Le ministre de l'Intérieur s'est rendu le 30 avril à Ecquevilly et aux Mureaux après cinq nuits de tensions, des policiers blessés et le déploiement de 100 gendarmes en renfort.

Yvelines : Nuñez soutient les forces de l'ordre après une semaine de violences urbaines
Illustration Philippe Dubois / info.fr

Cinq nuits de violences urbaines dans les Yvelines, un policier grièvement blessé, un jeune motard en réanimation. Le 30 avril 2026, Laurent Nuñez a fait le déplacement à Ecquevilly et au commissariat des Mureaux pour afficher le soutien de l'État aux forces de l'ordre.

Cinq nuits de violences urbaines dans les Yvelines, un policier grièvement blessé, un jeune motard en réanimation.

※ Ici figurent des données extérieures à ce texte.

/-! ## Carding (R63–R65, R72, R145) -/

/-- A free slub channel list: that of a predecessor whose data is gone (DESIGN CHOICE, log 3). -/
def State.freeSlubs (s : State) (k : Skein) : List Nat × State :=
  let (n, s) := s.free (2 ^ k.elements)
  (((List.range k.elements).filter fun c => bit c n).take k.slubMax, s)

/-- The slub channel list of a new bobbin (R63): chosen from the tokens where their APPEND is the row's first write or
writes more than one of them there, else that of the bobbin before. -/
def State.slubsFor (s : State) (k : Skein) (key : Nat) (first : Bool) (tokens : List (List W16)) : List Nat × State :=
  let choose := chooseSlubs (fmtGroup k.format) k.slubMax k.slubShift (tokens.map fun t => t.map ofBf16)
  if first ∨ tokens.length > 1 then (choose, s)
  else match tget k.leaves (key - 1) with
    | some l => if l.tier = 3 then s.freeSlubs k else (slubList s.mem (slotAddr l.tier l.pbn), s)
    | none => (choose, s)

/-- The bobbin that tokens go to, its slub list, and the state: an existing tail, or a new slot with its lea heads
(R66, R68). -/
def State.appendBobbin (s : State) (k : Skein) (key : Nat) (first : Bool) (tokens : List (List W16)) : Option (Leaf × List Nat × State) :=
  match tget k.leaves key with
  | some l => some (l, slubList s.mem (slotAddr l.tier l.pbn), s)
  | none => do
    let (slubs, s) := s.slubsFor k key first tokens
    let (p, s) ← s.takeSlot
    let mem := (List.range 4).foldl (fun m lea => payloadWrite m (slotAddr 1 p) lea 0 (leaHead slubs)) s.mem
    return ({ count := 0, format := k.format, pbn := p }, slubs, ({ s with mem }).charge k.tenant qDram 1)

/-- Writes tokens [lo, hi) into a bobbin, seals the leas that they fill and writes its leaf (R65, R72, R145). -/
def State.cardBobbin (s : State) (idx : Nat) (a : Append) (first : Bool) (b lo hi : Nat) : Option State := do
  let k ← s.skein? idx
  let key := a.row * 65536 + b
  let ts := (List.range (hi - lo)).map (lo + ·)
  let (l, slubs, s) ← s.appendBobbin k key first (ts.map (a.token k.elements))
  let addr := slotAddr l.tier l.pbn
  let mem := ts.foldl (fun m t => writeToken m addr k.elements l.format k.cap slubs (t % k.cap) (a.token k.elements t)) s.mem
  let t := k.cap / 4
  let count := hi - b * k.cap
  let filled := (List.range 4).filter fun lea => decide (lo - b * k.cap < (lea + 1) * t ∧ (lea + 1) * t ≤ count)
  let mem := filled.foldl (fun m lea => sealLea m addr a.layer a.hg b lea) mem
  let l := { l with count, check := if count = k.cap then .good else .opened }
  return ({ s with mem }).setSkein idx { k with leaves := tset k.leaves key l }

/-- The reel and history entries of an applied APPEND, and the tokens that R192 counts (R142, R143). -/
def Skein.noteAppend (k : Skein) (a : Append) (n now : Nat) : Skein :=
  let k := (k.withReel a).restate
  let k := (List.range (a.last - n)).foldl (fun k i => k.addHistory a.row (n + i) (tokenCheck (a.token k.elements (n + i)))) k
  { k with appended := (k.appended.filter fun x => decide (x.1 + 1024000000 > now)) ++ [(now, a.last - n)] }

/-- Writes an APPEND whose checks passed: growth, bobbins in ascending order, reel and history (R144, R145). -/
def State.writeAppend (s : State) (idx : Nat) (k : Skein) (a : Append) (g : Growth) : Option State := do
  let n := k.rowLength a.row
  let s := s.shedFor k (k.withReel a)
  let s ← s.grow idx g
  let s ← (bobbinRanges k.cap n a.last).foldlM (fun s r => s.cardBobbin idx a (n == 0) r.1 r.2.1 r.2.2) s
  let k ← s.skein? idx
  let (s, k) := s.trimReel (k.noteAppend a n s.time.localNow)
  return (s.setSkein idx k).checkTails

/-- Whether the carding writes of an APPEND of tokens from `n` on, written as the state has them, go into a stack whose
sketch queue is full (R160). -/
def State.cardingHeld (s : State) (idx : Nat) (a : Append) (n : Nat) : Bool :=
  match s.skein? idx with
  | none => false
  | some k => (bobbinRanges k.cap n a.last).any fun r => match tget k.leaves (a.row * 65536 + r.1) with
    | some l => l.tier == 1 && s.sketchFull (stackOf l.pbn)
    | none => false

/-! ## Hold, apply, complete -/

/-- How an APPEND goes on. -/
inductive AppendOut where
  /-- refused, or a pure replay: it completes at once -/
  | ends (st : Nat) (s : State)
  /-- written; APPEND_COMPLETE follows -/
  | wrote (n : Nat) (s : State)
  /-- held under R49 on the bobbin at this leaf key; the flag: a reload is to be asked for -/
  | holds (key : Nat) (reload : Bool)
  /-- held while the sketch queue of a stack it writes to is full (R160) -/
  | waits

/-- An APPEND translated now (R49, R141 steps 2–7, R144). -/
def State.tryAppend (s : State) (tag : W16) (a : Append) : AppendOut :=
  let idx := skIndex a.skein
  let s := s.expireLease idx
  match s.skeinFor tag a.skein with
  | none => .ends St.staleHandle s
  | some k =>
    let held := match k.appendTail a with
      | some (key, l) => if l.check != Check.damaged && l.tier != 3 && !l.lock && (l.move || l.tier == 2) then some (key, l) else none
      | none => none
    match held with
    | some (key, l) =>
      if l.tier = 2 && !l.move && s.overQuota tag qDram 1 then .ends St.quotaExceeded s
      else .holds key (l.tier == 2 && !l.move)
    | none =>
      match s.appendChecks k a with
      | .error st => .ends st s
      | .ok none => .ends St.ok s
      | .ok (some g) =>
        match s.writeAppend idx k a g with
        | some t => if t.cardingHeld idx a (k.rowLength a.row) then .waits else .wrote (k.rowLength a.row) t
        | none => .ends St.backpressure s

/-- Writes of the write-hold queue (R49). -/
def holdLimit : Nat := 1024

def State.dropAppend (s : State) (a : Append) : State :=
  s.modStore fun t => { t with appends := t.appends.filter fun x => !(x.conn == a.conn && x.seq == a.seq),
                               writeHold := t.writeHold.filter (· != (a.conn, a.seq)) }

/-- Asks once for the reload of the bobbin that a held write needs (R49). -/
def State.reloadTail (s : State) (idx key : Nat) : State :=
  let asked := match tget s.store.reloads idx with
    | some r => r.whole || r.first.contains key
    | none => false
  if asked then s else (s.askReload idx none [key] false false).runTier

/-- The new slots that an APPEND needs (R228). -/
def State.appendSlots (s : State) (a : Append) : Nat :=
  match s.skein? (skIndex a.skein) with
  | none => 0
  | some k =>
    let new := k.newBobbins a
    new.length + (k.growth new ((List.range a.ids.length).map (a.t0 + ·)) [a.row]).slots k

/-- Carries an APPEND on: completed, written, or held (R49, R144, R297). -/
def State.goAppend (s : State) (k : Conn) (r : Reasm) (a : Append) : State :=
  match s.tryAppend k.tenant a with
  | .ends st s => (s.dropAppend a).completeRx a.conn a.seq r.ackReq st (s.retryFor st (s.appendSlots a))
  | .wrote n s =>
    let rest : Append := { a with applied := true, held := false, t0 := n, ids := a.ids.drop (n - a.t0), values := [] }
    ((s.dropAppend a).modConn a.conn fun k => { k with creditZero := false }).modStore fun t => { t with appends := t.appends ++ [rest] }
  | .holds key reload =>
    if !a.held && decide (s.store.writeHold.length ≥ holdLimit) then s.modConn a.conn fun k => { k with creditZero := true }
    else
      let s := if a.held then s else (s.modConn a.conn fun k => { k with creditZero := false }).modStore fun t =>
        { t with appends := t.appends ++ [{ a with held := true }], writeHold := t.writeHold ++ [(a.conn, a.seq)] }
      if reload then s.reloadTail (skIndex a.skein) key else s
  | .waits => s

/-- The APPEND of a connection and message that waits. -/
def State.append? (s : State) (c seq : Nat) : Option Append := s.store.appends.find? fun a => a.conn == c && a.seq == seq

/-- APPEND_EXECUTE (R141, R144, R296): arrival of an APPEND, or a held one translated again. -/
def execAppendExecute (c seq : Nat) (s : State) : Host.Outcome State Fault Refusal :=
  msgRow c seq Op.append s fun k r p s =>
    match s.append? c seq with
    | some a => if a.applied then s else s.goAppend k r a
    | none =>
      match s.arrive k.tenant c seq p with
      | .error st => s.completeRx c seq r.ackReq st 0
      | .ok a => s.goAppend k r a

/-- Translates the held writes again, in arrival order (R49). -/
def State.releaseHeld (s : State) : State :=
  s.store.writeHold.foldl (fun s w =>
    match s.append? w.1 w.2, s.conn? w.1, s.reasm? w.1 w.2 false with
    | some a, some k, some r => s.goAppend k r a
    | _, _, _ => s) s

/-- APPEND_COMPLETE (R144, R160): everything is written; the sketch updates are queued and the message completes. -/
def execAppendComplete (c seq : Nat) (s : State) : Host.Outcome State Fault Refusal :=
  msgRow c seq Op.append s fun _ r _ s =>
    match s.append? c seq with
    | some a => if a.applied then ((s.queueSketches a).dropAppend a).completeRx c seq r.ackReq St.ok 0 else s
    | none => s

/-! ## IMPORT (R287) -/

/-- The four lea heads of an image: identical and within R68. -/
def headCheck (m : Mem) (addr elements : Nat) : Res Unit := do
  let heads := (List.range 4).map fun lea => payloadRead m addr lea 0 16
  let es := (chunks 2 8 (payloadRead m addr 0 0 16)).map ofLe
  need (es.all fun e => bits 14 10 e == 0 && (bit 15 e || bits 9 0 e == 0)) St.reservedNonzero
  let chans := (es.takeWhile (bit 15)).map (bits 9 0)
  need (heads.all (· == payloadRead m addr 0 0 16) && (es.dropWhile (bit 15)).all (fun e => !bit 15 e) &&
    (chans.zip (chans.drop 1)).all (fun c => decide (c.1 < c.2)) && chans.all fun c => decide (c < elements)) St.lengthRange

/-- Where an IMPORT goes (R28, R31, R32, R285, R287): the leaf key and format. -/
def Skein.importChecks (k : Skein) (roff len : Nat) : Res (Nat × Nat) := do
  let layer := bits 47 40 roff
  let hg := bits 39 32 roff
  let bob := bits 31 16 roff
  need (bits 63 52 roff == 0) St.reservedNonzero
  need (decide (layer < k.layers ∧ hg < k.heads)) St.lengthRange
  let n := k.rowLength (rowKey layer hg)
  need (bits 15 0 roff == 0 && len == slotBytes && n % k.cap == 0 && bob == n / k.cap) St.lengthRange
  need (reencodable k.format (bits 51 48 roff)) St.invalidMode
  return (leafKey layer hg bob, bits 51 48 roff)

/-- The checks of an image (R57, R68, R71, R287) at an address. -/
def imageCheck (m : Mem) (k : Skein) (addr key fmt : Nat) : Res Unit := do
  need ((List.range 4).all fun lea => leaOk m addr (keyLayer key) (keyHg key) (keyBob key) lea) St.recomputeNeeded
  headCheck m addr k.elements
  let slubs := slubList m addr
  need ((List.range k.cap).all fun i => (tokenValues m addr k.elements fmt k.cap slubs i).isSome) St.nonfinite

/-- Enters a checked image as a tier-1 bobbin, with its tables (R33, R50, R287). -/
def State.enterImage (s : State) (idx : Nat) (k : Skein) (key fmt : Nat) (p : List Byte) : Res State := do
  let g := k.growth [key] [] []
  s.dramNeed k.tenant (1 + g.slots k)
  let enter : Option State := do
    let s ← s.grow idx g
    let (pbn, s) ← s.takeSlot
    let k ← s.skein? idx
    let leaf : Leaf := { check := .good, count := k.cap, format := fmt, pbn }
    let s := ({ s with mem := s.mem.writeN (slotAddr 1 pbn) p }).charge k.tenant qDram 1
    let k := ({ k with leaves := tset k.leaves key leaf }).restate
    let first := keyBob key * k.cap
    let s := s.setSkein idx (k.rebuildSketch s.mem key)
    return if k.reelCovers first (first + k.cap) then s
           else s.raise Ev.reelLost (.tenant k.tenant) [k.handle.toNat, first, first + k.cap]
  match enter with
  | some s => return s
  | none => .error St.backpressure

/-- IMPORT_WRITE (R287): a WRITE under IMPORT of a whole bobbin. -/
def execImportWrite (c seq : Nat) (s : State) : Host.Outcome State Fault Refusal :=
  msgRow c seq Op.write s fun k r p s =>
    if !s.importKey k r then s
    else
      let checks : Res (Nat × Skein × Nat × Nat) := do
        need (r.failed == 0) r.failed
        let g ← s.regionGrant k.tenant r.key rightImport
        let sk ← s.skeinOf k.tenant g.skein
        let (key, fmt) ← sk.importChecks r.roff.toNat p.length
        imageCheck (Mem.writeN [] 0 p) sk 0 key fmt
        return (skIndex g.skein, sk, key, fmt)
      match checks with
      | .error st => s.completeRx c seq r.ackReq st 0
      | .ok (idx, sk, key, fmt) => match s.enterImage idx sk key fmt p with
        | .ok s => s.completeRx c seq r.ackReq St.ok 0
        | .error st => s.completeRx c seq r.ackReq st (s.retryFor st (1 + (sk.growth [key] [] []).slots sk))

/-! ## Sketch updates and block hashes -/

/-- Updates of a channel group that a share of 1 ms holds, the share in parts of 2²⁰ (R446; log 77): each moves 256 bytes. -/
def sketchLimit (share : Nat) : Nat := 44800000 * share / (256 * 2 ^ 20)

/-- Takes an update's bank time from its channel group's share of the present 1 ms period: on each of the 16 channels a
record of 128 bytes is read and written back at 44.8 GB/s (R153, R445, R446; log 77). None where the share is spent. -/
def State.sketchShare (s : State) (group : Nat) : Option State :=
  let period := s.time.localNow / 1000000
  let n := usedIn period ((tget s.rel.sketchUse group).getD (0, 0)) + 1
  if n ≤ sketchLimit (s.cfg.budgets.getD 3 0) then
    some (s.modRel fun r => { r with sketchUse := tset r.sketchUse group (period, n) })
  else none

/-- Applies a queued update: a bobbin that has left tier 1 has no record (R160). -/
def State.applySketch (s : State) (q : Nat × SketchUpd) (group : Option Nat) : Host.Outcome State Fault Refusal :=
  let done := fun (s : State) => (s.modStore fun t => { t with sketchQ := t.sketchQ.erase q })
  match group with
  | none => .next (done s).releaseHeld
  | some g => match s.sketchShare g with
    | none => .next (s.deferDuty 4)
    | some s => .next ((done s).modSkein q.2.skein fun k => k.sketchToken q.2.key q.2.values).releaseHeld
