-- ==== Sys2Proof/Machine/CmdModule.lean ====
section
/-!
DEFINITION. Module commands (R401, R402), and the commands of tenants' quotas (R403).
-/
namespace Sys2Proof.Machine

/-- GET_INTERFACE_VERSION: levels 1.0 to 1.0 and MODULE_CAPS 0 (R385). -/
def cmdGetInterfaceVersion (_ : Ctx) (s : State) : CmdM :=
  .ok (.done s (toLe 2 0x0100 ++ toLe 2 0x0100 ++ zeros 4 ++ toLe 8 0))

/-- SET_INTERFACE_VERSION (R385). -/
def cmdSetInterfaceVersion (x : Ctx) (s : State) : CmdM := do
  req (x.p 0 2 == 0x0100) St.versionUnsupported
  req (s.inflightOf x.c.mb == 1) St.wrongState
  return .done (s.modMbox x.c.mb fun b => { b with level := BitVec.ofNat 16 (x.p 0 2) }) []

/-- MODULE_INFO (R401). -/
def cmdModuleInfo (_ : Ctx) (s : State) : CmdM :=
  let node := match s.cfg.nodeId with
    | some n => n
    | none => 0xFFFF
  .ok (.done s (toLe 2 node ++ toLe 1 s.spindlesInService ++ toLe 1 s.portsUp ++ toLe 1 s.stacksUp ++ zeros 3 ++ toLe 4 s.boot.svn.toNat))

def State.modCfg (s : State) (f : Cfg → Cfg) : State := { s with cfg := f s.cfg }

/-- POOL_MARKS as VALUE holds it (R402). -/
def Cfg.marks (c : Cfg) : Nat := c.evictStop * 2 ^ 30 + c.evictStart * 2 ^ 20 + c.lowWater * 2 ^ 10 + c.reserve

/-- Whether a change of TABLE_SLOTS would move an occupied slot out of its area, or take one granted to a pin (R217, R230). -/
def State.tableMoveBusy (s : State) (new : Nat) : Bool :=
  let old := s.cfg.tableSlots
  if new ≥ old then (List.range (new - old)).any (fun i => s.store.sramUsed.contains (5120 + old + i)) || decide (s.residenceFree < new - old)
  else s.images.tables.any fun t => t.2.slots.any fun p => decide (5120 + new ≤ p)

/-- A change of LENT_GIB (R238): the command ends when the band is empty and zeroed; one that comes while another is in
progress waits for it (DEDUCED, log 16). -/
def lentChange (x : Ctx) (s : State) (v : Nat) : CmdM := do
  inRange (decide (v ≤ 512)) 8
  if s.store.lentWaiter.isSome then return .wait (s.modStore fun t => { t with lentNext := t.lentNext ++ [(x.c.ref, v)] })
  else if v = s.cfg.lentGib then return .done s (toLe 8 s.cfg.lentGib)
  else
    within 0 (s.lentCheck v)
    return .wait (s.lentBegin x.c.ref v)

/-- MODULE_CONFIGURE (R402). -/
def cmdModuleConfigure (x : Ctx) (s : State) : CmdM := do
  let v := x.p 8 8
  let sessions := !s.flyer.sessions.isEmpty
  match x.p 0 2 with
  | 1 =>
    req (!sessions) St.wrongState
    let prev := match s.cfg.nodeId with
      | some n => n
      | none => 0xFFFF
    return .done (s.modCfg fun c => { c with nodeId := some v }) (toLe 8 prev)
  | 2 =>
    req (!sessions) St.wrongState
    return .done (s.modCfg fun c => { c with macPrefix := BitVec.ofNat 24 v }) (toLe 8 s.cfg.macPrefix.toNat)
  | 3 =>
    req (s.ld v).bound St.wrongState
    let prev := toLe 8 s.cfg.adminLd
    let s1 := (s.writeResponse x.c St.ok 0 0 prev)
    let s1 := { s1 with box := { s1.box with inflight := s1.box.inflight.filter fun d => d.seq != x.c.seq } }
    return .wait ((s1.modCfg fun c => { c with adminLd := v }).modMbox 0 fun b => { b with ld := some v })
  | 4 =>
    inRange (decide (64 ≤ v ∧ v ≤ 896)) 8
    req (!s.tableMoveBusy v) St.rangeInUse
    return .done (s.modCfg fun c => { c with tableSlots := v }) (toLe 8 s.cfg.tableSlots)
  | 5 =>
    let stop := bits 39 30 v
    let start := bits 29 20 v
    let low := bits 19 10 v
    let res := bits 9 0 v
    mode (decide (res < low ∧ low < start ∧ start < stop))
    let s1 := s.modCfg fun c => { c with evictStop := stop, evictStart := start, lowWater := low, reserve := res }
    return .done (s1.noteLow s.belowLow) (toLe 8 s.cfg.marks)
  | 6 => lentChange x s v
  | 7 =>
    inRange (decide (1 ≤ v ∧ v ≤ 600000)) 8
    return .done (s.modCfg fun c => { c with orphanHold := v }) (toLe 8 s.cfg.orphanHold)
  | 8 =>
    inRange (decide (60 ≤ v ∧ v ≤ 604800)) 8
    return .done (s.modCfg fun c => { c with keyRotation := v }) (toLe 8 s.cfg.keyRotation)
  | _ => refuse St.invalidMode

/-- Whether the mailboxes of an LD may not be changed now: it is locked under TSP (R371). -/
def State.ldLocked (s : State) (d : Option Nat) : Bool :=
  match d with
  | some d => (s.ld d).tspLocked
  | none => false

/-- LD_CONFIGURE (R340, R374, R376). -/
def cmdLdConfigure (x : Ctx) (s : State) : CmdM := do
  let m := x.p 0 2
  let l := x.p 2 1
  inRange (decide (1 ≤ m ∧ m ≤ 1023)) 0
  inRange (decide (l ≤ 15 ∨ l = 0xFF)) 2
  let towards := if l = 0xFF then none else some l
  let b := s.mbox m
  req (!s.ldLocked b.ld && !s.ldLocked towards) St.notPermitted
  let st := if b.state = .draining then .draining else if b.bound && towards.isSome then MboxState.active else .disabled
  return .done (s.setMbox m { b with ld := towards, state := st, level := if st = .active ∧ b.state ≠ .active then 0x0100 else b.level }) []

/-- Whether a number is a power of two in a range. -/
def pow2In (lo hi n : Nat) : Bool := decide (lo ≤ n ∧ n ≤ hi) && n == 2 ^ Nat.log2 n

/-- MAILBOX_BIND (R374, R377). -/
def cmdMailboxBind (x : Ctx) (s : State) : CmdM := do
  let m := x.p 0 2
  let depth := x.p 2 2
  let fl := x.p 4 1
  let tag := x.c.tenantField
  if m = 0 then req (tag == 0) St.staleHandle else req (s.tenant? tag).isSome St.staleHandle
  inRange (decide (m ≤ 1023)) 0
  inRange (pow2In 16 4096 depth) 2
  if m = 0 then
    req (s.inflightOf 0 == 1) St.wrongState
    let (sq, s1) ← found St.noResource (s.takeSlots (slotsFor (depth * 64)))
    let (cq, s2) ← found St.noResource (s1.takeSlots (slotsFor (depth * 32)))
    let (ws, s3) ← found St.noResource (s2.mapArea 0 none sq)
    let (wc, s4) ← found St.noResource (s3.mapArea 0 none cq)
    let old := s.mbox 0
    let s5 := s4.writeResponse x.c St.ok 0 0 (toLe 8 ws ++ toLe 8 wc)
    let s6 := { s5 with box := { s5.box with inflight := s5.box.inflight.filter fun d => d.seq != x.c.seq } }
    let s7 := (s6.dropArea old.sqArea).dropArea old.cqArea
    return .wait (s7.modMbox 0 fun b => { b with depth, sqArea := sq, cqArea := cq, cqBase := 0, sqHead := 0, sqTail := 0,
                                                 cqHead := 0, cqWritten := 0, cqRead := 0 })
  else
    let b := s.mbox m
    req (!b.bound && b.state == .disabled) St.wrongState
    let n := slotsFor (depth * 64) + slotsFor (depth * 32)
    within n (s.dramNeed tag n)
    let (sq, ws, s1) ← within n (s.newRing m tag (depth * 64))
    let (cq, wc, s2) ← within n (s1.newRing m tag (depth * 32))
    let b1 : Mbox := { ld := b.ld, ring := b.ring, evWritten := b.evWritten, evRead := b.evRead, eventHead := b.eventHead,
                       bound := true, tenant := tag, depth, events := bit 0 fl, sqArea := sq, cqArea := cq,
                       state := if b.ld.isSome then .active else .disabled }
    return .done (s2.setMbox m b1) (toLe 8 ws ++ toLe 8 wc)

/-- Starts an unbind (R376): with ABORT every command before its commit point completes with ST_ABORTED. -/
def State.unbind (s : State) (m : Nat) (abort : Bool) (w : Option CmdRef) : State :=
  let s := s.modMbox m fun b => { b with state := .draining, bound := false, unbindWaiter := w }
  let s := if abort then
      (s.box.inflight.filter fun c => c.mb == m && !c.committed).foldl (fun s c => s.completeCmd 8 c St.aborted 0 0 []) s
    else s
  if (s.mbox m).state = .draining ∧ s.inflightOf m = 0 then
    let s := s.disableBox m
    match w with
    | some w => s.answer w St.ok []
    | none => s
  else s

/-- MAILBOX_UNBIND (R376). -/
def cmdMailboxUnbind (x : Ctx) (s : State) : CmdM := do
  let m := x.p 0 2
  let fl := x.p 2 1
  inRange (decide (1 ≤ m ∧ m ≤ 1023)) 0
  req (s.mbox m).bound St.wrongState
  return .wait (s.unbind m (bit 0 fl) (some x.c.ref))

/-! ## Tenants (R403) -/

/-- Refuses for want of random bits, with RNG_FAIL (R419). -/
def rngRefusal (s : State) : CmdM := .ok (.ended (s.raise Ev.rngFail .module [0]) St.internal [])

/-- TENANT_CREATE (R403): the next generation of the ID, its quotas and its keys. -/
def cmdTenantCreate (x : Ctx) (s : State) : CmdM := do
  let id := tidOf x.c.tenantField
  let quota := (List.range 8).map fun k => x.p (4 * k) 4
  let bad := (List.range 8).find? fun k => decide (quota.getD k 0 > quotaMax k)
  match bad with
  | some k => .error (St.lengthRange, 24 + 4 * k, 0)
  | none =>
    let t := (tget s.tenants id).getD {}
    req (!t.live) St.rangeInUse
    if s.sec.rngFailed then rngRefusal s
    else
      let gen := nextGen 15 t.gen
      let t1 : Tenant := { gen, live := true, quota, telePos := s.flyer.tele.written, dramKey := true, lentKey := true, creelKey := true }
      return .done ({ s with tenants := tset s.tenants id t1 }).writeKeyStore.writeTenants
        (toLe 2 (gen * 4096 + id))

/-- QUOTA_SET (R225). -/
def cmdQuotaSet (x : Ctx) (s : State) : CmdM := do
  let q := x.p 0 1
  let v := x.p 4 4
  mode (decide (q ≤ 7))
  inRange (decide (v ≤ quotaMax q)) 4
  return .done (s.modTenant x.tag fun t => { t with quota := t.quota.set q v }).writeTenants (toLe 4 (s.useOf x.tag q))

/-- TENANT_INFO (R403): each quota and its use, 64 bytes. -/
def cmdTenantInfo (x : Ctx) (s : State) : CmdM := do
  if x.c.dataLen ≥ 64 then .ok () else .error (St.lengthRange, 12, 0)
  let bs := (List.range 8).flatMap fun k => toLe 4 (s.quotaOf x.tag k) ++ toLe 4 (s.useOf x.tag k)
  return .done (x.output s bs) []

/-! ## Rows -/

/-- GET_INTERFACE_VERSION (R385, R401). -/
def execGetInterfaceVersion (m slot : Nat) (s : State) : Host.Outcome State Fault Refusal := cmdRow 0x0100 cmdGetInterfaceVersion m slot s
/-- SET_INTERFACE_VERSION (R385, R401). -/
def execSetInterfaceVersion (m slot : Nat) (s : State) : Host.Outcome State Fault Refusal := cmdRow 0x0101 cmdSetInterfaceVersion m slot s
/-- MODULE_INFO (R401). -/
def execModuleInfo (m slot : Nat) (s : State) : Host.Outcome State Fault Refusal := cmdRow 0x0102 cmdModuleInfo m slot s
/-- MODULE_CONFIGURE (R402). -/
def execModuleConfigure (m slot : Nat) (s : State) : Host.Outcome State Fault Refusal := cmdRow 0x0103 cmdModuleConfigure m slot s
/-- LD_CONFIGURE (R340, R401). -/
def execLdConfigure (m slot : Nat) (s : State) : Host.Outcome State Fault Refusal := cmdRow 0x0104 cmdLdConfigure m slot s
/-- MAILBOX_BIND (R374, R377). -/
def execMailboxBind (m slot : Nat) (s : State) : Host.Outcome State Fault Refusal := cmdRow 0x0105 cmdMailboxBind m slot s
/-- MAILBOX_UNBIND (R376). -/
def execMailboxUnbind (m slot : Nat) (s : State) : Host.Outcome State Fault Refusal := cmdRow 0x0106 cmdMailboxUnbind m slot s
/-- TENANT_CREATE (R403). -/
def execTenantCreate (m slot : Nat) (s : State) : Host.Outcome State Fault Refusal := cmdRow 0x0200 cmdTenantCreate m slot s
/-- QUOTA_SET (R225, R403). -/
def execQuotaSet (m slot : Nat) (s : State) : Host.Outcome State Fault Refusal := cmdRow 0x0202 cmdQuotaSet m slot s
/-- TENANT_INFO (R403). -/
def execTenantInfo (m slot : Nat) (s : State) : Host.Outcome State Fault Refusal := cmdRow 0x0203 cmdTenantInfo m slot s

end Sys2Proof.Machine
end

Le 30 avril 2026, Laurent Nuñez a fait le déplacement à Ecquevilly et au commissariat des Mureaux pour afficher le soutien de l’État aux forces de l’ordre.

L’essentiel

  • 25 avril 2026 : collision entre un motard de 20 ans sans casque et un véhicule de gendarmerie à Ecquevilly lors d’une intervention anti-rodéos ; traumatisme crânien grave.
  • Nuit du 27-28 avril : trois policiers de la BAC blessés aux Mureaux lors d’un guet-apens, dont un grièvement (nez fracturé, quatre dents cassées) après un pavé au visage.
  • 100 gendarmes déployés en renfort dans les Yvelines, plus sept fourgons de la CRS 8 engagés dans plusieurs communes.
  • 29 avril : six jeunes de 19 à 21 ans interpellés aux Mureaux pour vente de tee-shirts raillant le policier blessé.
  • 30 avril : visite du ministre de l’Intérieur Laurent Nuñez à Ecquevilly et au commissariat des Mureaux.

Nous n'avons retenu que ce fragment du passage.